Крики и восторженный свист огласили стены зала при очередном упоминании о римлянах. Женщины, счастливые, словно дети, бросили в воздух лепестки цветов, и на лицах их засветилась неподдельная радость. И зал, который еще минуту назад казался мне мрачным и суровым, неожиданно превратился в место оживленных совместных воспоминаний. Этот бард явно знал, как правильно повести рассказ, и я сам искренне хлопал ему. Заметив мое внимание, он сделал мне предложение, которое прозвучало в определенном смысле как наказание.
– Подойди сюда, норманн, и расскажи нам свою историю. Например… поведай нам о своих богах.
– Но этот человек прибыл от преподобного Ненниуса, он больше не язычник, – вмешался аббат, выказав мне таким образом высшую степень уважения.
– Ничего, я все равно могу вам рассказать немного о верованиях людей с севера, хотя после проведенного Ненниусом обряда крещения христианство поглотило меня окончательно, а прошлые мои верования сровняло с землей. Но слушайте.

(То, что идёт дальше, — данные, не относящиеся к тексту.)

/-- A committed opcode of `n` bytes: its pixel in the cache, LAST and the output, and its bytes consumed. -/
theorem committed_advance (px : Pixel) (n : Nat) (s : State) :
    Commits px s (committed px (s.advance n)) ∧ Emits px s (committed px (s.advance n)) ∧
    (s.image.wf → ReadsPixel (committed px (s.advance n)).image (outAddr s) px) ∧
    Consumes n s (committed px (s.advance n)) := by
  obtain ⟨entry, otherEntries, last⟩ := commits_committed px (s.advance n)
  obtain ⟨sent, col, elsewhere⟩ := emits_committed px (s.advance n)
  exact ⟨⟨entry, otherEntries, last⟩, ⟨sent, col, elsewhere⟩, readsPixel_committed px (s := s.advance n), rfl, rfl, rfl⟩

theorem opcodeFrame_committed_advance (px : Pixel) (n : Nat) (s : State) :
    OpcodeFrame s (committed px (s.advance n)) := by
  constructor <;> rfl

theorem emits_lookedUp (index : Byte) (s : State) :
    Emits (unpack (cacheRead s (lookupEntry index))) s (s.lookedUp index) where
  sent := rfl
  col := rfl
  elsewhere := (emits_pushPixel _ ((s.advance 1).setLast _)).elsewhere

theorem readsPixel_lookedUp (index : Byte) {s : State} (hm : s.image.wf) :
    ReadsPixel (s.lookedUp index).image (outAddr s) (unpack (cacheRead s (lookupEntry index))) :=
  readsPixel_pushPixel _ (s := (s.advance 1).setLast _) hm

theorem opcodeFrame_lookedUp (index : Byte) (s : State) : OpcodeFrame s (s.lookedUp index) := by
  constructor <;> rfl

theorem opcodeFrame_latch (n : Nat) (s : State) : OpcodeFrame s (s.latch n) := by
  constructor <;> rfl

theorem exec_lookup_of_ready {index : Byte} {s : State} (legal : index.toNat < 64) (ready : CanEmit s) :
    exec (.lookup index) s = .next (s.lookedUp index) :=
  execLookup_of_ready legal ready.sink ready.slot

/-- The state after RUN. -/
def State.runStarted (field : Byte) (s : State) : State := (s.advance 1).setRun (runLength field)

theorem opcodeFrame_runStarted (field : Byte) (s : State) : OpcodeFrame s (s.runStarted field) := by
  constructor <;> rfl

theorem exec_run_of_legal {field : Byte} (legal : field.toNat < 62) (s : State) :
    exec (.run field) s = .next (s.runStarted field) :=
  execRun_of_legal legal

/-! ### Completion -/

/-- A committing opcode completes where the row has a slot and the sink accepts. -/
theorem exec_committing_of_ready {i : Instr} {s : State} (kind : Committing i) (ready : CanEmit s) :
    exec i s = .next (committed (committedPixel s.last i) (s.advance (encode i).length)) := by
  rw [exec_of_committing kind, whenFetched_of_ready ready.sink, commit_of_slot (by simpa using ready.slot)]

/-- Settles O15: LIT.RGB commits its three channels with LAST's alpha. -/
theorem litRgbCommitsWithCarriedAlpha : Obligations.LitRgbCommitsWithCarriedAlpha := fun r g b s ready =>
  ⟨_, exec_committing_of_ready (i := .litRgb r g b) trivial ready, committed_advance (literalPixel s.last r g b) 4 s⟩

/-- Settles O16: LIT.RGBA commits its four operands. -/
theorem litRgbaCommitsThePixelRead : Obligations.LitRgbaCommitsThePixelRead := fun r g b a s ready =>
  ⟨_, exec_committing_of_ready (i := .litRgba r g b a) trivial ready, committed_advance ⟨r, g, b, a⟩ 5 s⟩

/-- Settles O17: LOOKUP leaves `lookedUp`. -/
theorem lookupEmitsTheCacheEntry : Obligations.LookupEmitsTheCacheEntry := fun index s legal ready =>
  ⟨s.lookedUp index, exec_lookup_of_ready legal ready, rfl, emits_lookedUp index s, readsPixel_lookedUp index,
    ⟨rfl, rfl, rfl⟩, rfl⟩

/-- Settles O18: the pixel's channels are the sums of `toNat_add8`. -/
theorem sdeltaAddsSmallDeltas : Obligations.SdeltaAddsSmallDeltas := fun dr dg db s ready =>
  ⟨smallDeltaPixel s.last dr dg db, _, exec_committing_of_ready (i := .sdelta dr dg db) trivial ready,
    toNat_add8 _ _, toNat_add8 _ _, toNat_add8 _ _, rfl, committed_advance _ 1 s⟩

/-- Settles O19: the pixel's channels are the sums of `toNat_add8`. -/
theorem ldeltaAddsLumaDeltas : Obligations.LdeltaAddsLumaDeltas := fun vg drg dbg s ready =>
  ⟨lumaDeltaPixel s.last vg drg dbg, _, exec_committing_of_ready (i := .ldelta vg drg dbg) trivial ready,
    toNat_add8 _ _, toNat_add8 _ _, toNat_add8 _ _, rfl, committed_advance _ 2 s⟩

/-- Settles O20: RUN leaves `runStarted`, and the length fits the counter. -/
theorem runSetsTheCounter : Obligations.RunSetsTheCounter := fun _ s legal =>
  ⟨_, exec_run_of_legal legal s, toNat_runLength legal, ⟨rfl, rfl, rfl⟩, rfl, rfl, rfl⟩

/-- Settles O21: packed zero unpacks to (0, 0, 0, 0). -/
theorem lookupOfZeroEntryIsTransparentBlack : Obligations.LookupOfZeroEntryIsTransparentBlack := by
  intro index s legal ready zero
  have black : unpack (cacheRead s (lookupEntry index)) = ⟨0, 0, 0, 0⟩ := by
    rw [lookupEntry_eq, zero]; decide
  have sends := emits_lookedUp index s
  rw [black] at sends
  exact ⟨s.lookedUp index, exec_lookup_of_ready legal ready, black, sends, rfl, rfl, rfl⟩

/-- Settles O22: the entry at the pixel's hash holds the packed pixel, and unpacking undoes packing. -/
theorem lookupAfterCommitGivesThePixel : Obligations.LookupAfterCommitGivesThePixel := by
  intro px s t committedPx ready
  have legal : ((pixelHash px).setWidth 8).toNat < 64 := by
    rw [BitVec.toNat_setWidth]; have := (pixelHash px).isLt; omega
  have entry : unpack (cacheRead t (lookupEntry ((pixelHash px).setWidth 8))) = px := by
    have back : lookupEntry ((pixelHash px).setWidth 8) = pixelHash px :=
      BitVec.setWidth_setWidth_of_le (pixelHash px) (by decide) |>.trans (BitVec.setWidth_eq _)
    rw [back, (commit_next committedPx).2, (commits_committed px s).entry, unpack_pack]
  have sends := emits_lookedUp ((pixelHash px).setWidth 8) t
  rw [entry] at sends
  exact ⟨_, exec_lookup_of_ready legal ready, entry, sends, rfl⟩

/-! ### The defensive checks -/

/-- Settles O23: the check is the meaning's first test; a decoded index is legal. -/
theorem illegalIndexIsRaisedAndUnreachable : Obligations.IllegalIndexIsRaisedAndUnreachable :=
  ⟨fun _ _ illegal => if_pos illegal, fun _ _ _ => decode_lookup_legal, rfl⟩

/-- Settles O24: the check is the meaning's first test; a decoded field is legal. -/
theorem illegalRunLengthIsRaisedAndUnreachable : Obligations.IllegalRunLengthIsRaisedAndUnreachable :=
  ⟨fun _ _ illegal => if_pos illegal, fun _ _ _ => decode_run_legal, rfl⟩

/-! ### Waiting and stopping -/

/-- Settles O25: every emitting opcode is a fetch, which waits in the latches. -/
theorem emittingStepsWaitForTheSink : Obligations.EmittingStepsWaitForTheSink := by
  refine fun s waits => ⟨fun i wf notRun => ?_, whenSinkAccepts_false waits⟩
  obtain ⟨px, derive, shape, -⟩ := exec_of_emitting wf notRun s
  exact shape.trans (whenFetched_waits waits)

/-- Settles O26: every emitting opcode ends in Emit, with the slot of the state it began in. -/
theorem slotOutsideTheRowStops : Obligations.SlotOutsideTheRowStops := by
  intro s accepts outside
  have noSlot : ¬ s.col < s.rowWidth := Nat.not_lt.mpr outside
  refine ⟨fun i wf notRun => ?_, (whenSinkAccepts_true accepts).trans (emit_of_no_slot noSlot)⟩
  obtain ⟨px, derive, shape, sameSlot⟩ := exec_of_emitting wf notRun s
  obtain ⟨sameCol, sameWidth⟩ := sameSlot (s.advance (encode i).length)
  rw [shape, whenFetched_of_ready accepts]
  exact emit_of_no_slot (by rwa [sameCol, sameWidth])

/-! ### Frames -/

/-- Settles O27: a committing opcode holds, or leaves `committed`. -/
theorem committingOpcodesFrame : Obligations.CommittingOpcodesFrame := by
  intro i s t four h
  have kind : Committing i := by
    obtain ⟨r, g, b, rfl⟩ | ⟨r, g, b, a, rfl⟩ | ⟨dr, dg, db, rfl⟩ | ⟨vg, drg, dbg, rfl⟩ := four <;> trivial
  rw [exec_of_committing kind] at h
  obtain ⟨-, rfl⟩ | ⟨-, -, rfl⟩ := commitStep_next h
  · exact ⟨opcodeFrame_latch _ s, rfl, fun _ _ => rfl, fun _ _ => rfl⟩
  · obtain ⟨commits, emits, -, -⟩ := committed_advance (committedPixel s.last i) (encode i).length s
    exact ⟨opcodeFrame_committed_advance _ _ s, rfl, commits.otherEntries, emits.elsewhere⟩

/-- Settles O28: LOOKUP with a legal index holds, or leaves `lookedUp`. -/
theorem lookupFrame : Obligations.LookupFrame := by
  intro index s t legal h
  obtain ⟨illegal, -⟩ | ⟨-, -, rfl⟩ | ⟨-, -, -, rfl⟩ := execLookup_next h
  · omega
  · exact ⟨opcodeFrame_latch _ s, rfl, rfl, fun _ _ => rfl⟩
  · exact ⟨opcodeFrame_lookedUp index s, rfl, rfl, (emits_lookedUp index s).elsewhere⟩

/-- Settles O29: RUN with a legal field leaves `runStarted`. -/
theorem runFrame : Obligations.RunFrame := by
  intro field s t legal h
  obtain ⟨illegal, -⟩ | ⟨-, rfl⟩ := execRun_next h
  · omega
  · exact ⟨opcodeFrame_runStarted field s, rfl, rfl, rfl, rfl, fun _ => rfl⟩

end Sys2Proof.Machine
end

section
/-! PROOFS. What a step of the machine can do, said once: the moves of the environment (`HostMoves`, 45_host_commands,
70_reset_and_hazards) beside those of the core (`CoreMoves`). -/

Царствует у норманнов Один, правитель асов, расы норманнских богов, и одновременно их отец. Другая раса подчинена расе асов и связана с ней – это раса ванов. Один правит всеми вне зависимости от могущества остальных богов. Все боги служат Одину, который есть отец Валгаллы, и сыновьями его становятся все, кто погиб в битвах. В Норвегии его называют еще Альфедр, а Валгалла – это грандиозный дворец в Асгарде, где сраженные в битвах воины весь день и всю ночь пируют до того часа, когда наступит Рагнарек – время гибели мира. И тогда все они вступят в великий бой на стороне Одина, Тора и других богов-воинов. Тор – это бог грома и войны, он почти так же могуществен, как Один, и всегда пользуется своим молотом, мьелльниром, который при броске возвращается обратно ему в руки. Тор сеет страх и разрушение среди врагов. Есть еще Локи, бог обмана и шельмовства, который правит вместе со своим любимцем великаном Ангрбодой. К ним примыкает и огромный волк Фенрир, и Йормунганд, мировой змей, которые, объединившись, начали великое разрушение мира. Но тогда Один объединился со своим сыном Тором, с девятью валькириями и другими военными богами и героями, павшими в битвах и живущими в Валгалле в ожидании того момента славы, когда все начнут сражаться за своих богов. Теперь наступили сумерки богов.
Поэтому вы должны понять, насколько для норманнов важны битвы и как вы должны приготовиться к наступлению их чудовищных армий. Получив такую возможность, я хочу еще и еще раз предупредить вас. – Тут я понизил голос почти до шепота, чтобы потом поднять его во всю силу моих молодых легких. – Короли, которых я знаю и которые убили моего отца Морского Волка, Хладнокровного, не имеют ни чести, ни совести. Они последователи подлого бога Локи, и они сделают все, чтобы поставить этот остров на колени и сравнять все королевства Британии с землей. Не забывайте – в их распоряжении больше десяти тысяч человек!
Все затихли, ибо слишком трудно было не понять из моих страшных слов намерений норманнов, слишком богата и прекрасна была Британия, чтобы они отказались приходить сюда снова и снова и в который раз завоевывать ее. По залу, подобно ледяной волне, прокатился страх, казалось, густой холодный туман на мгновение окутал высокий зал, и какие-то призрачные руки пригнули плечи всех сидящих.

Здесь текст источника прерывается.